-- ==== Sys2Proof/Machine/Assoc.lean ====
section
/-! DEFINITION. Sparse storage by address: a list of (address, value) pairs with strictly rising addresses, and the RAM
and program memory built on it (spec/20_memory.md R41, R47, R48). -/

namespace Sys2Proof.Machine

/-- The value listed at an address. -/
def cellsLookup {α : Type} (m : List (Nat × α)) (a : Nat) : Option α :=
  match m with
  | [] => none
  | (b, x) :: rest => if a = b then some x else cellsLookup rest a

/-- `m` with `v` listed at `a`, in address order. -/
def cellsInsert {α : Type} (m : List (Nat × α)) (a : Nat) (v : α) : List (Nat × α) :=
  match m with
  | [] => [(a, v)]
  | (b, x) :: rest =>
    if a < b then (a, v) :: (b, x) :: rest
    else if a = b then (a, v) :: rest
    else (b, x) :: cellsInsert rest a v

/-- `m` with nothing listed at `a`. -/
def cellsErase {α : Type} (m : List (Nat × α)) (a : Nat) : List (Nat × α) :=
  match m with
  | [] => []
  | (b, x) :: rest => if a = b then cellsErase rest a else (b, x) :: cellsErase rest a

/-- The addresses rise strictly. -/
abbrev cellsSorted {α : Type} (m : List (Nat × α)) : Prop := m.Pairwise (fun x y => x.1 < y.1)

/-- What a RAM cell holds: "the last value written" (R28), or `ramUnlisted` (log 3). -/
def ramRead (m : List Host.Cell) (c : Nat) : Byte := (cellsLookup m c).getD ramUnlisted

/-- A RAM cell takes a value (R47). Writing what an unlisted cell reads as removes the entry, so that equal memories
are equal lists. -/
def ramWrite (m : List Host.Cell) (c : Nat) (v : Byte) : List Host.Cell :=
  if v = ramUnlisted then cellsErase m c else cellsInsert m c v

/-- The canonical form of a RAM: addresses strictly rising, no entry equal to what an unlisted cell reads as. -/
abbrev Memory.wf (m : List Host.Cell) : Prop := cellsSorted m ∧ ∀ x ∈ m, x.2 ≠ ramUnlisted

/-- The canonical form of a program: word addresses strictly rising, all below 2^13 (R54). -/
abbrev progWf (p : List (Nat × InstrWord)) : Prop := cellsSorted p ∧ ∀ x ∈ p, x.1 < 2 ^ 13

/-- `ProgRead(a)` (R41): the word at a program address, none where the program gives no word. -/
def progRead (p : List (Nat × InstrWord)) (a : CodeAddr) : Option InstrWord := cellsLookup p a.toNat

/-- The program with one word placed: a load from outside the machine, no step does it (R41, R60). -/
def progLoad (p : List (Nat × InstrWord)) (a : CodeAddr) (word : InstrWord) : List (Nat × InstrWord) :=
  cellsInsert p a.toNat word

end Sys2Proof.Machine
end

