/-- R56: the environment, a reset apart, never writes W, PCLATH, FSR, the RAM or program memory; setting a flag changes
that flag's bit of INTCON and nothing else, whatever the enables and the mode are (R162; INT and RB change are the wake-up
sources of R174). That T0IF is not raised in SLEEP, where TMR0 stands still, is the model's deduction (log 13), and the
turns are the model's (log 9). -/
def Obligations.EnvironmentLeavesTheProgramState : Prop :=
  (∀ (move : Move) (s t : State), move ≠ .powerOn → move ≠ .mclr → move ≠ .brownOut →
    (move = .wdtTimeout → s.mode = .sleeping) → envMove move s = .next t →
      t.w = s.w ∧ t.pclath = s.pclath ∧ t.fsr = s.fsr ∧ t.ram = s.ram ∧ t.prog = s.prog ∧
        t.status.extractLsb' 5 3 = s.status.extractLsb' 5 3 ∧ t.flagZ = s.flagZ ∧ t.flagDC = s.flagDC ∧
        t.flagC = s.flagC) ∧
    (∀ s : State,
      envMove (.raise .intf) s = .next { s with intcon := s.intcon ||| 0x02#8 } ∧
        envMove (.raise .rbif) s = .next { s with intcon := s.intcon ||| 0x01#8 } ∧
        envMove (.raise .t0if) s =
          .next (if s.mode = .sleeping then s else { s with intcon := s.intcon ||| 0x04#8 })) ∧
    (∀ (s : State) (move : Move) (rest : List Turn), s.turns = .env move :: rest →
      step s = envMove move { s with turns := rest })

/-- R190, and the power-on column of R31: a power-on reset during a run leaves what the column gives. The state after it is
State.reset's, so the bits that the column leaves unknown are the model's there (logs 1 to 4); that the program, the
parameters, the schedule and the records of the run stay, and the turns, are the model's too (logs 9, 30, 37). -/
def Obligations.PowerOnResetDuringARun : Prop :=
  ∀ (s : State) (rest : List Turn), s.turns = .env .powerOn :: rest →
    ∃ t, step s = .next t ∧ t.pc = 0x0000#13 ∧ t.mode = .running ∧ t.status.extractLsb' 3 5 = 0b00011#5 ∧
      t.intcon.extractLsb' 1 7 = 0b0000000#7 ∧ t.pclath = 0b00000#5 ∧ t.optionReg = 0xFF#8 ∧ t.stack = [] ∧ t.wdt = 0 ∧
      t.prescaler = 0 ∧
      t = { State.reset with
        prog := s.prog, cfg := s.cfg, turns := rest, draws := s.draws, outputs := s.outputs, cycles := s.cycles }
end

......

WHAT YOU ARE ASKED TO DO.
In the listing above, find the line containing "else if a = b then (a, v) :: rest" and the line containing "if v = ramUnlisted", then quote both, plus every line between them, exactly as written.

ANSWER TO THIS TASK.
    else if a = b then (a, v) :: rest
    else (b, x) :: cellsInsert rest a v

/-- `m` with nothing listed at `a`. -/
def cellsErase {α : Type} (m : List (Nat × α)) (a : Nat) : List (Nat × α) :=
  match m with
  | [] => []
  | (b, x) :: rest => if a = b then cellsErase rest a else (b, x) :: cellsErase rest a

/-- The addresses rise strictly. -/
abbrev cellsSorted {α : Type} (m : List (Nat × α)) : Prop := m.Pairwise (fun x y => x.1 < y.1)

/-- What a RAM cell holds: "the last value written" (R28), or `ramUnlisted` (log 3). -/
def ramRead (m : List Host.Cell) (c : Nat) : Byte := (cellsLookup m c).getD ramUnlisted

/-- A RAM cell takes a value (R47). Writing what an unlisted cell reads as removes the entry, so that equal memories
are equal lists. -/
def ramWrite (m : List Host.Cell) (c : Nat) (v : Byte) : List Host.Cell :=
  if v = ramUnlisted then cellsErase m c else cellsInsert m c v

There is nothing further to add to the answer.